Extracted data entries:
= Beginning of Section =

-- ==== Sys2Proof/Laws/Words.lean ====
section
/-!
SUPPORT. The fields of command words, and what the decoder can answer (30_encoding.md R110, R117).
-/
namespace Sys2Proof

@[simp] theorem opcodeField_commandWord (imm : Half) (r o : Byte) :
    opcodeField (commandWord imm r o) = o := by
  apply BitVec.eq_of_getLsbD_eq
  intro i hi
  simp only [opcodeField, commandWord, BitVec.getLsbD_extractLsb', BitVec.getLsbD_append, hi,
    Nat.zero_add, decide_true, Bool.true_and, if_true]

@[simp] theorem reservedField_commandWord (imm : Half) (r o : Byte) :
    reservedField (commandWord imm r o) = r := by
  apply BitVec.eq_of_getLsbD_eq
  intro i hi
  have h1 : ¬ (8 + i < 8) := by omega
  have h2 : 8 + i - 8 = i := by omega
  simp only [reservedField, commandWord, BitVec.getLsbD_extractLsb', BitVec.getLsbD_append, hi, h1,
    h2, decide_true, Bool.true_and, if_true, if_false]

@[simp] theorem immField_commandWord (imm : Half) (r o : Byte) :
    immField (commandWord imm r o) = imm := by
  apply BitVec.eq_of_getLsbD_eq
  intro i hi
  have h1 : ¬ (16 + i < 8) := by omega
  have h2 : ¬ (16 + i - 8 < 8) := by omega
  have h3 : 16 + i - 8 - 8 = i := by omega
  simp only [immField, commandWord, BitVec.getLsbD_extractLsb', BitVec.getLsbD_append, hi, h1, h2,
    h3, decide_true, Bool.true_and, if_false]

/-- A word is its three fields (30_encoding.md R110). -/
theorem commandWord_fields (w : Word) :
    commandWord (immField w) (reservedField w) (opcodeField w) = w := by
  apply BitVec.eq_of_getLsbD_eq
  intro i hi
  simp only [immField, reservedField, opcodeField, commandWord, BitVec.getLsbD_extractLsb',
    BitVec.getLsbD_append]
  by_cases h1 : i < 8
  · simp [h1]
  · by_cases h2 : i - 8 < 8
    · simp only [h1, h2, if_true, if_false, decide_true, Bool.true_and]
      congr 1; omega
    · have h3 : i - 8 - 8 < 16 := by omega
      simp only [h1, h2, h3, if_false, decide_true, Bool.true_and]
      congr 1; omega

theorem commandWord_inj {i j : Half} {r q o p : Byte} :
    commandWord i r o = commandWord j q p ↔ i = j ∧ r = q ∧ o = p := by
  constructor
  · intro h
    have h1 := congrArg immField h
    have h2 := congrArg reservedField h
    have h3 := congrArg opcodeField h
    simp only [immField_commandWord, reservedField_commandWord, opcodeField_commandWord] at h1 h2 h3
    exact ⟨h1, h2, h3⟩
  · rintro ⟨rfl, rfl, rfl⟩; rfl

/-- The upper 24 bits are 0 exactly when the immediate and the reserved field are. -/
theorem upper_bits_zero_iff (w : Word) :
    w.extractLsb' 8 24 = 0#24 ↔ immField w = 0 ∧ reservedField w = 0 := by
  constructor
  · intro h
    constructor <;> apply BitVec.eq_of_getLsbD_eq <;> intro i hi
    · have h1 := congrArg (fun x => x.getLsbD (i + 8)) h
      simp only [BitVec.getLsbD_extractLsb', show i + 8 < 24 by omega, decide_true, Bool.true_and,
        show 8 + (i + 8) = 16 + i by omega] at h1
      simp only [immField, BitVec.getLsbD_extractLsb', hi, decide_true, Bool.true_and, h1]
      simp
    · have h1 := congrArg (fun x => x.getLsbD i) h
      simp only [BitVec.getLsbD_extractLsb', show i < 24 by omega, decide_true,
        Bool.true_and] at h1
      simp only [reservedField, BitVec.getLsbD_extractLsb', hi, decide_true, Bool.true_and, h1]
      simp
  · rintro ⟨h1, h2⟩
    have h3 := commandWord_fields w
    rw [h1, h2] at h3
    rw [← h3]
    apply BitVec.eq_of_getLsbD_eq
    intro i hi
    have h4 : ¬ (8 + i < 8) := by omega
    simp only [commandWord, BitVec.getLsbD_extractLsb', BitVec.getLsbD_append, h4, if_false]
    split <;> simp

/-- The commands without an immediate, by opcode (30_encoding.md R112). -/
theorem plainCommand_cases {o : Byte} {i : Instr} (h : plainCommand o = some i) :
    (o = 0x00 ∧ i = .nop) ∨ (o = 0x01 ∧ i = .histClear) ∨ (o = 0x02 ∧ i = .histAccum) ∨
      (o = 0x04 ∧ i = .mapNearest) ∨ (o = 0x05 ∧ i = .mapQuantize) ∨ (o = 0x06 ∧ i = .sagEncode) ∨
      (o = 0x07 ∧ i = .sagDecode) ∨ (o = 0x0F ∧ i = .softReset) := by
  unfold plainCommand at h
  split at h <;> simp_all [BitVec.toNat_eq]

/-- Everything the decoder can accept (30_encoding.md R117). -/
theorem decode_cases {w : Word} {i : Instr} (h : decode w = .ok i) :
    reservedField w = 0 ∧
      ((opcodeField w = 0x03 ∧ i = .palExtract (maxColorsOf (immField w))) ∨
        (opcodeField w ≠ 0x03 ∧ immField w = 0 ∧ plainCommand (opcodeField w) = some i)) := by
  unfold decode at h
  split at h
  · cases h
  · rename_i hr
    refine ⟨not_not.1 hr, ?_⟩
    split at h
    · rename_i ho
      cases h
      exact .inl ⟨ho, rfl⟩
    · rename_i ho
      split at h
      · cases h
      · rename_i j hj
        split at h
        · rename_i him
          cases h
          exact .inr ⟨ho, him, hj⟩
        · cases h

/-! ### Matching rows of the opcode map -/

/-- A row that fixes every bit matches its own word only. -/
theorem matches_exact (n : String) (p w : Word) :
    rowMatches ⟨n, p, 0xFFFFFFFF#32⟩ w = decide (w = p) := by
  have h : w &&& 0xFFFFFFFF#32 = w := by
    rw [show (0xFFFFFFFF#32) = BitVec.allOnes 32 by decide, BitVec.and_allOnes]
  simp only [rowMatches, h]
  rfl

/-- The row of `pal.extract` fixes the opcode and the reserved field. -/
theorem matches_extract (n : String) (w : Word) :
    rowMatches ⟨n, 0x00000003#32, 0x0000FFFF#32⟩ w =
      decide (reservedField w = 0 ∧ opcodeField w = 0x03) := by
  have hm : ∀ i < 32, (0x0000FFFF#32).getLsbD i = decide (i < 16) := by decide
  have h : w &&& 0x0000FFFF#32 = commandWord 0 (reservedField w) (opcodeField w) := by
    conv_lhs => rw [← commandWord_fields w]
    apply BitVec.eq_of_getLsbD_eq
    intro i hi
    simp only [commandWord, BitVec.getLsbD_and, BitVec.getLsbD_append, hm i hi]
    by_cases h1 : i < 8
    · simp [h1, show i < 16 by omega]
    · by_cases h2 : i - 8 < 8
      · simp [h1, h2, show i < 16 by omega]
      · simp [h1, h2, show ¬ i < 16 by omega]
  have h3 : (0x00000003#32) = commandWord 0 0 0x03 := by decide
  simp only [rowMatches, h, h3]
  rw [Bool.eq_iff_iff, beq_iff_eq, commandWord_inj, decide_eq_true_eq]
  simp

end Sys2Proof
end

= End of Section =

An exact copy of every entry is what's needed, so retype them all.

Task answer:
-- ==== Sys2Proof/Laws/Words.lean ====
section
/-!
SUPPORT. The fields of command words, and what the decoder can answer (30_encoding.md R110, R117).
-/
namespace Sys2Proof

@[simp] theorem opcodeField_commandWord (imm : Half) (r o : Byte) :
    opcodeField (commandWord imm r o) = o := by
  apply BitVec.eq_of_getLsbD_eq
  intro i hi
  simp only [opcodeField, commandWord, BitVec.getLsbD_extractLsb', BitVec.getLsbD_append, hi,
    Nat.zero_add, decide_true, Bool.true_and, if_true]

@[simp] theorem reservedField_commandWord (imm : Half) (r o : Byte) :
    reservedField (commandWord imm r o) = r := by
  apply BitVec.eq_of_getLsbD_eq
  intro i hi
  have h1 : ¬ (8 + i < 8) := by omega
  have h2 : 8 + i - 8 = i := by omega
  simp only [reservedField, commandWord, BitVec.getLsbD_extractLsb', BitVec.getLsbD_append, hi, h1,
    h2, decide_true, Bool.true_and, if_true, if_false]

@[simp] theorem immField_commandWord (imm : Half) (r o : Byte) :
    immField (commandWord imm r o) = imm := by
  apply BitVec.eq_of_getLsbD_eq
  intro i hi
  have h1 : ¬ (16 + i < 8) := by omega
  have h2 : ¬ (16 + i - 8 < 8) := by omega
  have h3 : 16 + i - 8 - 8 = i := by omega
  simp only [immField, commandWord, BitVec.getLsbD_extractLsb', BitVec.getLsbD_append, hi, h1, h2,
    h3, decide_true, Bool.true_and, if_false]

/-- A word is its three fields (30_encoding.md R110). -/
theorem commandWord_fields (w : Word) :
    commandWord (immField w) (reservedField w) (opcodeField w) = w := by
  apply BitVec.eq_of_getLsbD_eq
  intro i hi
  simp only [immField, reservedField, opcodeField, commandWord, BitVec.getLsbD_extractLsb',
    BitVec.getLsbD_append]
  by_cases h1 : i < 8
  · simp [h1]
  · by_cases h2 : i - 8 < 8
    · simp only [h1, h2, if_true, if_false, decide_true, Bool.true_and]
      congr 1; omega
    · have h3 : i - 8 - 8 < 16 := by omega
      simp only [h1, h2, h3, if_false, decide_true, Bool.true_and]
      congr 1; omega

theorem commandWord_inj {i j : Half} {r q o p : Byte} :
    commandWord i r o = commandWord j q p ↔ i = j ∧ r = q ∧ o = p := by
  constructor
  · intro h
    have h1 := congrArg immField h
    have h2 := congrArg reservedField h
    have h3 := congrArg opcodeField h
    simp only [immField_commandWord, reservedField_commandWord, opcodeField_commandWord] at h1 h2 h3
    exact ⟨h1, h2, h3⟩
  · rintro ⟨rfl, rfl, rfl⟩; rfl

/-- The upper 24 bits are 0 exactly when the immediate and the reserved field are. -/
theorem upper_bits_zero_iff (w : Word) :
    w.extractLsb' 8 24 = 0#24 ↔ immField w = 0 ∧ reservedField w = 0 := by
  constructor
  · intro h
    constructor <;> apply BitVec.eq_of_getLsbD_eq <;> intro i hi
    · have h1 := congrArg (fun x => x.getLsbD (i + 8)) h
      simp only [BitVec.getLsbD_extractLsb', show i + 8 < 24 by omega, decide_true, Bool.true_and,
        show 8 + (i + 8) = 16 + i by omega] at h1
      simp only [immField, BitVec.getLsbD_extractLsb', hi, decide_true, Bool.true_and, h1]
      simp
    · have h1 := congrArg (fun x => x.getLsbD i) h
      simp only [BitVec.getLsbD_extractLsb', show i < 24 by omega, decide_true,
        Bool.true_and] at h1
      simp only [reservedField, BitVec.getLsbD_extractLsb', hi, decide_true, Bool.true_and, h1]
      simp
  · rintro ⟨h1, h2⟩
    have h3 := commandWord_fields w
    rw [h1, h2] at h3
    rw [← h3]
    apply BitVec.eq_of_getLsbD_eq
    intro i hi
    have h4 : ¬ (8 + i < 8) := by omega
    simp only [commandWord, BitVec.getLsbD_extractLsb', BitVec.getLsbD_append, h4, if_false]
    split <;> simp

/-- The commands without an immediate, by opcode (30_encoding.md R112). -/
theorem plainCommand_cases {o : Byte} {i : Instr} (h : plainCommand o = some i) :
    (o = 0x00 ∧ i = .nop) ∨ (o = 0x01 ∧ i = .histClear) ∨ (o = 0x02 ∧ i = .histAccum) ∨
      (o = 0x04 ∧ i = .mapNearest) ∨ (o = 0x05 ∧ i = .mapQuantize) ∨ (o = 0x06 ∧ i = .sagEncode) ∨
      (o = 0x07 ∧ i = .sagDecode) ∨ (o = 0x0F ∧ i = .softReset) := by
  unfold plainCommand at h
  split at h <;> simp_all [BitVec.toNat_eq]

/-- Everything the decoder can accept (30_encoding.md R117). -/
theorem decode_cases {w : Word} {i : Instr} (h : decode w = .ok i) :
    reservedField w = 0 ∧
      ((opcodeField w = 0x03 ∧ i = .palExtract (maxColorsOf (immField w))) ∨
        (opcodeField w ≠ 0x03 ∧ immField w = 0 ∧ plainCommand (opcodeField w) = some i)) := by
  unfold decode at h
  split at h
  · cases h
  · rename_i hr
    refine ⟨not_not.1 hr, ?_⟩
    split at h
    · rename_i ho
      cases h
      exact .inl ⟨ho, rfl⟩
    · rename_i ho
      split at h
      · cases h
      · rename_i j hj
        split at h
        · rename_i him
          cases h
          exact .inr ⟨ho, him, hj⟩
        · cases h

/-! ### Matching rows of the opcode map -/

/-- A row that fixes every bit matches its own word only. -/
theorem matches_exact (n : String) (p w : Word) :
    rowMatches ⟨n, p, 0xFFFFFFFF#32⟩ w = decide (w = p) := by
  have h : w &&& 0xFFFFFFFF#32 = w := by
    rw [show (0xFFFFFFFF#32) = BitVec.allOnes 32 by decide, BitVec.and_allOnes]
  simp only [rowMatches, h]
  rfl

/-- The row of `pal.extract` fixes the opcode and the reserved field. -/
theorem matches_extract (n : String) (w : Word) :
    rowMatches ⟨n, 0x00000003#32, 0x0000FFFF#32⟩ w =
      decide (reservedField w = 0 ∧ opcodeField w = 0x03) := by
  have hm : ∀ i < 32, (0x0000FFFF#32).getLsbD i = decide (i < 16) := by decide
  have h : w &&& 0x0000FFFF#32 = commandWord 0 (reservedField w) (opcodeField w) := by
    conv_lhs => rw [← commandWord_fields w]
    apply BitVec.eq_of_getLsbD_eq
    intro i hi
    simp only [commandWord, BitVec.getLsbD_and, BitVec.getLsbD_append, hm i hi]
    by_cases h1 : i < 8
    · simp [h1, show i < 16 by omega]
    · by_cases h2 : i - 8 < 8
      · simp [h1, h2, show i < 16 by omega]
      · simp [h1, h2, show ¬ i < 16 by omega]
  have h3 : (0x00000003#32) = commandWord 0 0 0x03 := by decide
  simp only [rowMatches, h, h3]
  rw [Bool.eq_iff_iff, beq_iff_eq, commandWord_inj, decide_eq_true_eq]
  simp

end Sys2Proof
end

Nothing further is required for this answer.